Ratajkowski looked phenomenal, of course. But it was what she had to say that made her a sensation. For the women’s press, she offered a version of feminism which came — conveniently — with absolutely no hard choices at all. “I feel lucky that I can wear what I want, sleep with who I want, and dance how I want, and still be a feminist”, Cosmopolitan quoted her as saying. What feminism might involve beyond having sex, dancing and wearing or not wearing clothes — and how it might relate to a woman whose primary problem is not the efficient exploitation of their own hotness — was very little discussed.

Meanwhile, male profile writers swooned over the fact that she appeared to be not only hot but smart. Later, she would summarise this kind of journalism contemptuously as “she has breasts and claims to read”, but — gross as it was to read interviews which breathlessly described both her peerless body and her taste for literature in translation — there’s no question that she did well from this coverage. It catapulted her from being one more model to being the ultimate fantasy girlfriend, with roles in Gone Girl and Entourage. She wasn’t just a piece of ass. She was a very articulate piece of ass.

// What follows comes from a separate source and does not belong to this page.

-- ==== Sys2Proof/Machine/Core.lean ====
section
/-! DEFINITION. The machine as the host runs it. -/

def Sys2Proof.core : Host.Core := { State := Sys2Proof.Machine.State, Fault := Sys2Proof.Machine.Fault, Refusal := Sys2Proof.Machine.Refusal, step := Sys2Proof.Machine.step, reset := Sys2Proof.Machine.State.reset }
end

And what she articulated was what many men wanted to hear: not objections but willingness. When Piers Morgan mocked her for writhing around in spaghetti and tomato sauce in a shoot for the magazine Love, she shot back with a mini-dissertation on female agency: “The way I dress, act, flirt, dance, have sex — those are my decisions and they shouldn’t be impacted by men… My life is on my terms and if I feel like putting on sexy underwear, it’s for me. Personal choice is the core ideal in my concept of feminism.”

Rousing stuff, although perhaps it’s worth pausing to ask how many women would choose to roll around in a gallon of marinara if there weren’t a financial incentive involved. “Men act and women appear,” wrote John Berger in Ways of Seeing in 1972. “Men look at women. Women watch themselves being looked at. The surveyor of woman in herself is male: the surveyed female.” Ratajkowski’s talent — even more than the genetic lottery of her looks, more than a knack for posing — was for embracing her role as the surveyed while giving voice to the surveyor.

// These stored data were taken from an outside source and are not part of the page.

-- ==== Sys2Proof/Certificates/Slice0/Obligations.lean ====
section
/-! DEFINITION. The statements for the provers. -/

open Sys2Proof Sys2Proof.Machine

/-! ### Encodings -/

/-- Every well-formed instruction survives encoding and decoding, under every legal configuration
(30_encoding.md R101, R102, R111 to R114; 40_codec.md R139). -/
def Obligations.EncodeThenDecodeIsIdentity : Prop :=
  ∀ (c : Config) (i : Instr), c.legal = true → i.wellFormed c = true → decode c (encode c i) = .ok i

/-- Every bit pattern that decodes is the encoding of what it decodes to: no bit is dropped. -/
def Obligations.DecodeThenEncodeIsIdentity : Prop :=
  ∀ (c : Config) (k : Code) (i : Instr), c.legal = true → decode c k = .ok i → encode c i = k

/-- What is decoded is well formed; a data frame as long as the block issues them (R111, R112). -/
def Obligations.DecodedInstructionIsWellFormed : Prop :=
  ∀ (c : Config), c.legal = true →
    (∀ (w : ReqWord) (i : Instr), decodeRequest c w = .ok i → i.wellFormed c = true) ∧
    (∀ (out : List Byte) (i : Instr), out.length ≤ 3 + c.maxChunk → decodeFrame out = .ok i → i.wellFormed c = true)

/-- The words of 95_test_vectors.md RQ1, RQ10, RQ3, RQ5, RQ6, RQ8, RQ12 and CO3, CO2, CO15, CO17. How a word of the
table is numbered, and the payload byte 0x00 after an HDR3 header, are the model's (assumption log 19). -/
def Obligations.TableWordsDecodeAsWritten : Prop :=
  decodeTableWord 48 0x00000030102 = some (.read { data := 0x00#8, len := 3#32, addr := 0x0102#32 }) ∧
  decodeTableWord 48 0x100012C0200 = some (.write { data := 0x00#8, len := 300#32, addr := 0x0200#32 }) ∧
  decodeTableWord 48 0x20000000000 = some (.getStatus { data := 0x00#8, len := 0#32, addr := 0#32 }) ∧
  decodeTableWord 48 0x34100000000 = some (.setStatus { data := 0x41#8, len := 0#32, addr := 0#32 }) ∧
  decodeTableWord 48 0x40000000000 = some (.getMode { data := 0x00#8, len := 0#32, addr := 0#32 }) ∧
  decodeTableWord 48 0x50200000000 = some (.setMode { data := 0x02#8, len := 0#32, addr := 0#32 }) ∧
  decodeTableWord 48 0x60000000000 = none ∧
  decodeTableWord 24 0x031234 = some (.frameRead 0x1234#16 [0x00#8]) ∧
  decodeTableWord 24 0x027FFF = some (.frameWrite 0x7FFF#16 [0x00#8]) ∧
  decodeTableWord 16 0x0500 = some (.frameRdsr 0x00#8) ∧
  decodeTableWord 16 0x0140 = some (.frameWrsr 0x40#8)

/-- 30_encoding.md R101: each field of a request word lies where the table puts it, for all widths. -/
def Obligations.RequestFieldsLieWhereTheLayoutSays : Prop :=
  ∀ (c : Config) (w : ReqWord), c.legal = true →
    requestOp c w = w.extractLsb' (c.addrW + c.lenW + 8) 3 ∧
    (requestFields c w).data = w.extractLsb' (c.addrW + c.lenW) 8 ∧
    (requestFields c w).len = (w.extractLsb' c.addrW c.lenW).setWidth 32 ∧
    (requestFields c w).addr = (w.extractLsb' 0 c.addrW).setWidth 32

She was an object with the fortuitous gift of speaking only to say how happy she was to be objectified, although this was very much a performance, she says now. In an interview with the Sunday Times, she explains that she eventually came to wonder “if I was so powerful and felt so great about how I had succeeded, then why was I unhappy, sometimes more than unhappy — anxious — about going to work?” My Body is the product of that reckoning, and it may well be sincere but it’s also a pivot that conveniently aligns her with the shifting mood around how we talk about sexualisation.

But if Ratajkowski’s earlier version of “feminism” was individualistic and self-serving in celebrating choice as the ultimate political good, her new approach seems equally solipsistic. She writes about herself, and how far one model’s experience of objectification can be extended to become a universal representation of female experience seems doubtful. Dropping a Dworkin quote next to a bikini shot doesn’t exactly suggest a rigorous engagement with feminist thinking. I suppose one way of neutralising the “she has breasts and claims to read” approach is by proving you haven’t read very much.

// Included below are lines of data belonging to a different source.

-- ==== Sys2Proof/Laws/State.lean ====
section
/-! SUPPORT. One lemma per field per update of the state. -/

namespace Sys2Proof.Machine

/-! `State.tick` -/

@[simp] theorem State.tick_cfg (s : State) : (State.tick s).cfg = s.cfg := rfl
@[simp] theorem State.tick_st (s : State) : (State.tick s).st = s.st := rfl
@[simp] theorem State.tick_owner (s : State) : (State.tick s).owner = s.owner := rfl
@[simp] theorem State.tick_opL (s : State) : (State.tick s).opL = s.opL := rfl
@[simp] theorem State.tick_addrL (s : State) : (State.tick s).addrL = s.addrL := rfl
@[simp] theorem State.tick_lenL (s : State) : (State.tick s).lenL = s.lenL := rfl
@[simp] theorem State.tick_dataL (s : State) : (State.tick s).dataL = s.dataL := rfl
@[simp] theorem State.tick_curAddr (s : State) : (State.tick s).curAddr = s.curAddr := rfl
@[simp] theorem State.tick_remaining (s : State) : (State.tick s).remaining = s.remaining := rfl
@[simp] theorem State.tick_done (s : State) : (State.tick s).done = s.done := rfl
@[simp] theorem State.tick_phase (s : State) : (State.tick s).phase = s.phase := rfl
@[simp] theorem State.tick_srTmp (s : State) : (State.tick s).srTmp = s.srTmp := rfl
@[simp] theorem State.tick_errKind (s : State) : (State.tick s).errKind = s.errKind := rfl
@[simp] theorem State.tick_xfer (s : State) : (State.tick s).xfer = s.xfer := rfl
@[simp] theorem State.tick_chip (s : State) : (State.tick s).chip = s.edgeChip := rfl
@[simp] theorem State.tick_others (s : State) : (State.tick s).others = if s.owner then s.others else s.others.pop := rfl
@[simp] theorem State.tick_buf (s : State) : (State.tick s).buf = s.buf := rfl
@[simp] theorem State.tick_requests (s : State) : (State.tick s).requests = s.requests := rfl
@[simp] theorem State.tick_takes (s : State) : (State.tick s).takes = s.takes := rfl
@[simp] theorem State.tick_grants (s : State) : (State.tick s).grants = s.grants := rfl
@[simp] theorem State.tick_fates (s : State) : (State.tick s).fates = s.fates := rfl
@[simp] theorem State.tick_rst (s : State) : (State.tick s).rst = s.rst.pop := rfl
@[simp] theorem State.tick_ownEdges (s : State) : (State.tick s).ownEdges = s.ownEdges := rfl
@[simp] theorem State.tick_delivered (s : State) : (State.tick s).delivered = s.delivered := rfl
@[simp] theorem State.tick_draws (s : State) : (State.tick s).draws = s.draws := rfl

/-- Inside an ownership window nobody else reaches the chip (70_reset_and_hazards.md R268). -/
theorem State.edgeChip_of_owner {s : State} (h : s.owner = true) : s.edgeChip = s.chip := if_pos h

theorem State.edgeChip_of_none {s : State} (h : s.others.head = none) : s.edgeChip = s.chip := by
  unfold State.edgeChip
  rw [h]
  split <;> rfl

/-! `State.popGrant` -/

@[simp] theorem State.popGrant_cfg (s : State) : (State.popGrant s).cfg = s.cfg := rfl
@[simp] theorem State.popGrant_st (s : State) : (State.popGrant s).st = s.st := rfl
@[simp] theorem State.popGrant_owner (s : State) : (State.popGrant s).owner = s.owner := rfl
@[simp] theorem State.popGrant_opL (s : State) : (State.popGrant s).opL = s.opL := rfl
@[simp] theorem State.popGrant_addrL (s : State) : (State.popGrant s).addrL = s.addrL := rfl
@[simp] theorem State.popGrant_lenL (s : State) : (State.popGrant s).lenL = s.lenL := rfl
@[simp] theorem State.popGrant_dataL (s : State) : (State.popGrant s).dataL = s.dataL := rfl
@[simp] theorem State.popGrant_curAddr (s : State) : (State.popGrant s).curAddr = s.curAddr := rfl
@[simp] theorem State.popGrant_remaining (s : State) : (State.popGrant s).remaining = s.remaining := rfl
@[simp] theorem State.popGrant_done (s : State) : (State.popGrant s).done = s.done := rfl
@[simp] theorem State.popGrant_phase (s : State) : (State.popGrant s).phase = s.phase := rfl
@[simp] theorem State.popGrant_srTmp (s : State) : (State.popGrant s).srTmp = s.srTmp := rfl
@[simp] theorem State.popGrant_errKind (s : State) : (State.popGrant s).errKind = s.errKind := rfl
@[simp] theorem State.popGrant_xfer (s : State) : (State.popGrant s).xfer = s.xfer := rfl
@[simp] theorem State.popGrant_chip (s : State) : (State.popGrant s).chip = s.chip := rfl
@[simp] theorem State.popGrant_buf (s : State) : (State.popGrant s).buf = s.buf := rfl
@[simp] theorem State.popGrant_requests (s : State) : (State.popGrant s).requests = s.requests := rfl
@[simp] theorem State.popGrant_takes (s : State) : (State.popGrant s).takes = s.takes := rfl
@[simp] theorem State.popGrant_grants (s : State) : (State.popGrant s).grants = s.grants.pop := rfl
@[simp] theorem State.popGrant_fates (s : State) : (State.popGrant s).fates = s.fates := rfl
@[simp] theorem State.popGrant_rst (s : State) : (State.popGrant s).rst = s.rst := rfl
@[simp] theorem State.popGrant_others (s : State) : (State.popGrant s).others = s.others := rfl
@[simp] theorem State.popGrant_ownEdges (s : State) : (State.popGrant s).ownEdges = s.ownEdges := rfl
@[simp] theorem State.popGrant_delivered (s : State) : (State.popGrant s).delivered = s.delivered := rfl
@[simp] theorem State.popGrant_draws (s : State) : (State.popGrant s).draws = s.draws := rfl

/-! `State.popTake` -/

@[simp] theorem State.popTake_cfg (s : State) : (State.popTake s).cfg = s.cfg := rfl
@[simp] theorem State.popTake_st (s : State) : (State.popTake s).st = s.st := rfl
@[simp] theorem State.popTake_owner (s : State) : (State.popTake s).owner = s.owner := rfl
@[simp] theorem State.popTake_opL (s : State) : (State.popTake s).opL = s.opL := rfl
@[simp] theorem State.popTake_addrL (s : State) : (State.popTake s).addrL = s.addrL := rfl
@[simp] theorem State.popTake_lenL (s : State) : (State.popTake s).lenL = s.lenL := rfl
@[simp] theorem State.popTake_dataL (s : State) : (State.popTake s).dataL = s.dataL := rfl
@[simp] theorem State.popTake_curAddr (s : State) : (State.popTake s).curAddr = s.curAddr := rfl
@[simp] theorem State.popTake_remaining (s : State) : (State.popTake s).remaining = s.remaining := rfl
@[simp] theorem State.popTake_done (s : State) : (State.popTake s).done = s.done := rfl
@[simp] theorem State.popTake_phase (s : State) : (State.popTake s).phase = s.phase := rfl
@[simp] theorem State.popTake_srTmp (s : State) : (State.popTake s).srTmp = s.srTmp := rfl
@[simp] theorem State.popTake_errKind (s : State) : (State.popTake s).errKind = s.errKind := rfl
@[simp] theorem State.popTake_xfer (s : State) : (State.popTake s).xfer = s.xfer := rfl
@[simp] theorem State.popTake_chip (s : State) : (State.popTake s).chip = s.chip := rfl
@[simp] theorem State.popTake_buf (s : State) : (State.popTake s).buf = s.buf := rfl
@[simp] theorem State.popTake_requests (s : State) : (State.popTake s).requests = s.requests := rfl
@[simp] theorem State.popTake_takes (s : State) : (State.popTake s).takes = s.takes.pop := rfl
@[simp] theorem State.popTake_grants (s : State) : (State.popTake s).grants = s.grants := rfl
@[simp] theorem State.popTake_fates (s : State) : (State.popTake s).fates = s.fates := rfl
@[simp] theorem State.popTake_rst (s : State) : (State.popTake s).rst = s.rst := rfl
@[simp] theorem State.popTake_others (s : State) : (State.popTake s).others = s.others := rfl
@[simp] theorem State.popTake_ownEdges (s : State) : (State.popTake s).ownEdges = s.ownEdges := rfl
@[simp] theorem State.popTake_delivered (s : State) : (State.popTake s).delivered = s.delivered := rfl
@[simp] theorem State.popTake_draws (s : State) : (State.popTake s).draws = s.draws := rfl

/-! `State.popFate` -/

@[simp] theorem State.popFate_cfg (s : State) : (State.popFate s).cfg = s.cfg := rfl
@[simp] theorem State.popFate_st (s : State) : (State.popFate s).st = s.st := rfl
@[simp] theorem State.popFate_owner (s : State) : (State.popFate s).owner = s.owner := rfl
@[simp] theorem State.popFate_opL (s : State) : (State.popFate s).opL = s.opL := rfl
@[simp] theorem State.popFate_addrL (s : State) : (State.popFate s).addrL = s.addrL := rfl
@[simp] theorem State.popFate_lenL (s : State) : (State.popFate s).lenL = s.lenL := rfl
@[simp] theorem State.popFate_dataL (s : State) : (State.popFate s).dataL = s.dataL := rfl
@[simp] theorem State.popFate_curAddr (s : State) : (State.popFate s).curAddr = s.curAddr := rfl
@[simp] theorem State.popFate_remaining (s : State) : (State.popFate s).remaining = s.remaining := rfl
@[simp] theorem State.popFate_done (s : State) : (State.popFate s).done = s.done := rfl
@[simp] theorem State.popFate_phase (s : State) : (State.popFate s).phase = s.phase := rfl
@[simp] theorem State.popFate_srTmp (s : State) : (State.popFate s).srTmp = s.srTmp := rfl
@[simp] theorem State.popFate_errKind (s : State) : (State.popFate s).errKind = s.errKind := rfl
@[simp] theorem State.popFate_xfer (s : State) : (State.popFate s).xfer = s.xfer := rfl
@[simp] theorem State.popFate_chip (s : State) : (State.popFate s).chip = s.chip := rfl
@[simp] theorem State.popFate_buf (s : State) : (State.popFate s).buf = s.buf := rfl
@[simp] theorem State.popFate_requests (s : State) : (State.popFate s).requests = s.requests := rfl
@[simp] theorem State.popFate_takes (s : State) : (State.popFate s).takes = s.takes := rfl
@[simp] theorem State.popFate_grants (s : State) : (State.popFate s).grants = s.grants := rfl
@[simp] theorem State.popFate_fates (s : State) : (State.popFate s).fates = s.fates.pop := rfl
@[simp] theorem State.popFate_rst (s : State) : (State.popFate s).rst = s.rst := rfl
@[simp] theorem State.popFate_others (s : State) : (State.popFate s).others = s.others := rfl
@[simp] theorem State.popFate_ownEdges (s : State) : (State.popFate s).ownEdges = s.ownEdges := rfl
@[simp] theorem State.popFate_delivered (s : State) : (State.popFate s).delivered = s.delivered := rfl
@[simp] theorem State.popFate_draws (s : State) : (State.popFate s).draws = s.draws := rfl

/-! `State.popRequest` -/

@[simp] theorem State.popRequest_cfg (s : State) : (State.popRequest s).cfg = s.cfg := rfl
@[simp] theorem State.popRequest_st (s : State) : (State.popRequest s).st = s.st := rfl
@[simp] theorem State.popRequest_owner (s : State) : (State.popRequest s).owner = s.owner := rfl
@[simp] theorem State.popRequest_opL (s : State) : (State.popRequest s).opL = s.opL := rfl
@[simp] theorem State.popRequest_addrL (s : State) : (State.popRequest s).addrL = s.addrL := rfl
@[simp] theorem State.popRequest_lenL (s : State) : (State.popRequest s).lenL = s.lenL := rfl
@[simp] theorem State.popRequest_dataL (s : State) : (State.popRequest s).dataL = s.dataL := rfl
@[simp] theorem State.popRequest_curAddr (s : State) : (State.popRequest s).curAddr = s.curAddr := rfl
@[simp] theorem State.popRequest_remaining (s : State) : (State.popRequest s).remaining = s.remaining := rfl
@[simp] theorem State.popRequest_done (s : State) : (State.popRequest s).done = s.done := rfl
@[simp] theorem State.popRequest_phase (s : State) : (State.popRequest s).phase = s.phase := rfl
@[simp] theorem State.popRequest_srTmp (s : State) : (State.popRequest s).srTmp = s.srTmp := rfl
@[simp] theorem State.popRequest_errKind (s : State) : (State.popRequest s).errKind = s.errKind := rfl
@[simp] theorem State.popRequest_xfer (s : State) : (State.popRequest s).xfer = s.xfer := rfl
@[simp] theorem State.popRequest_chip (s : State) : (State.popRequest s).chip = s.chip := rfl
@[simp] theorem State.popRequest_buf (s : State) : (State.popRequest s).buf = s.buf := rfl
@[simp] theorem State.popRequest_requests (s : State) : (State.popRequest s).requests = s.requests.pop := rfl
@[simp] theorem State.popRequest_takes (s : State) : (State.popRequest s).takes = s.takes := rfl
@[simp] theorem State.popRequest_grants (s : State) : (State.popRequest s).grants = s.grants := rfl
@[simp] theorem State.popRequest_fates (s : State) : (State.popRequest s).fates = s.fates := rfl
@[simp] theorem State.popRequest_rst (s : State) : (State.popRequest s).rst = s.rst := rfl
@[simp] theorem State.popRequest_others (s : State) : (State.popRequest s).others = s.others := rfl
@[simp] theorem State.popRequest_ownEdges (s : State) : (State.popRequest s).ownEdges = s.ownEdges := rfl
@[simp] theorem State.popRequest_delivered (s : State) : (State.popRequest s).delivered = s.delivered := rfl
@[simp] theorem State.popRequest_draws (s : State) : (State.popRequest s).draws = s.draws := rfl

Look at her Instagram, and you’ll see that her newfound grasp of power and image hasn’t stopped her posting photos where she’s fellating lollipops or just a rack. This isn’t politics. It’s positioning for the next stage in a career that has always depended on offering enough self-commentary to clothe softcore visuals in intellectualism. There are plenty of people with far more profound takes on objectification, but less impressive bodies. Ratajkowski gets a hearing, though, because she’s still the supreme object.


Sarah Ditum is a columnist, critic and feature writer.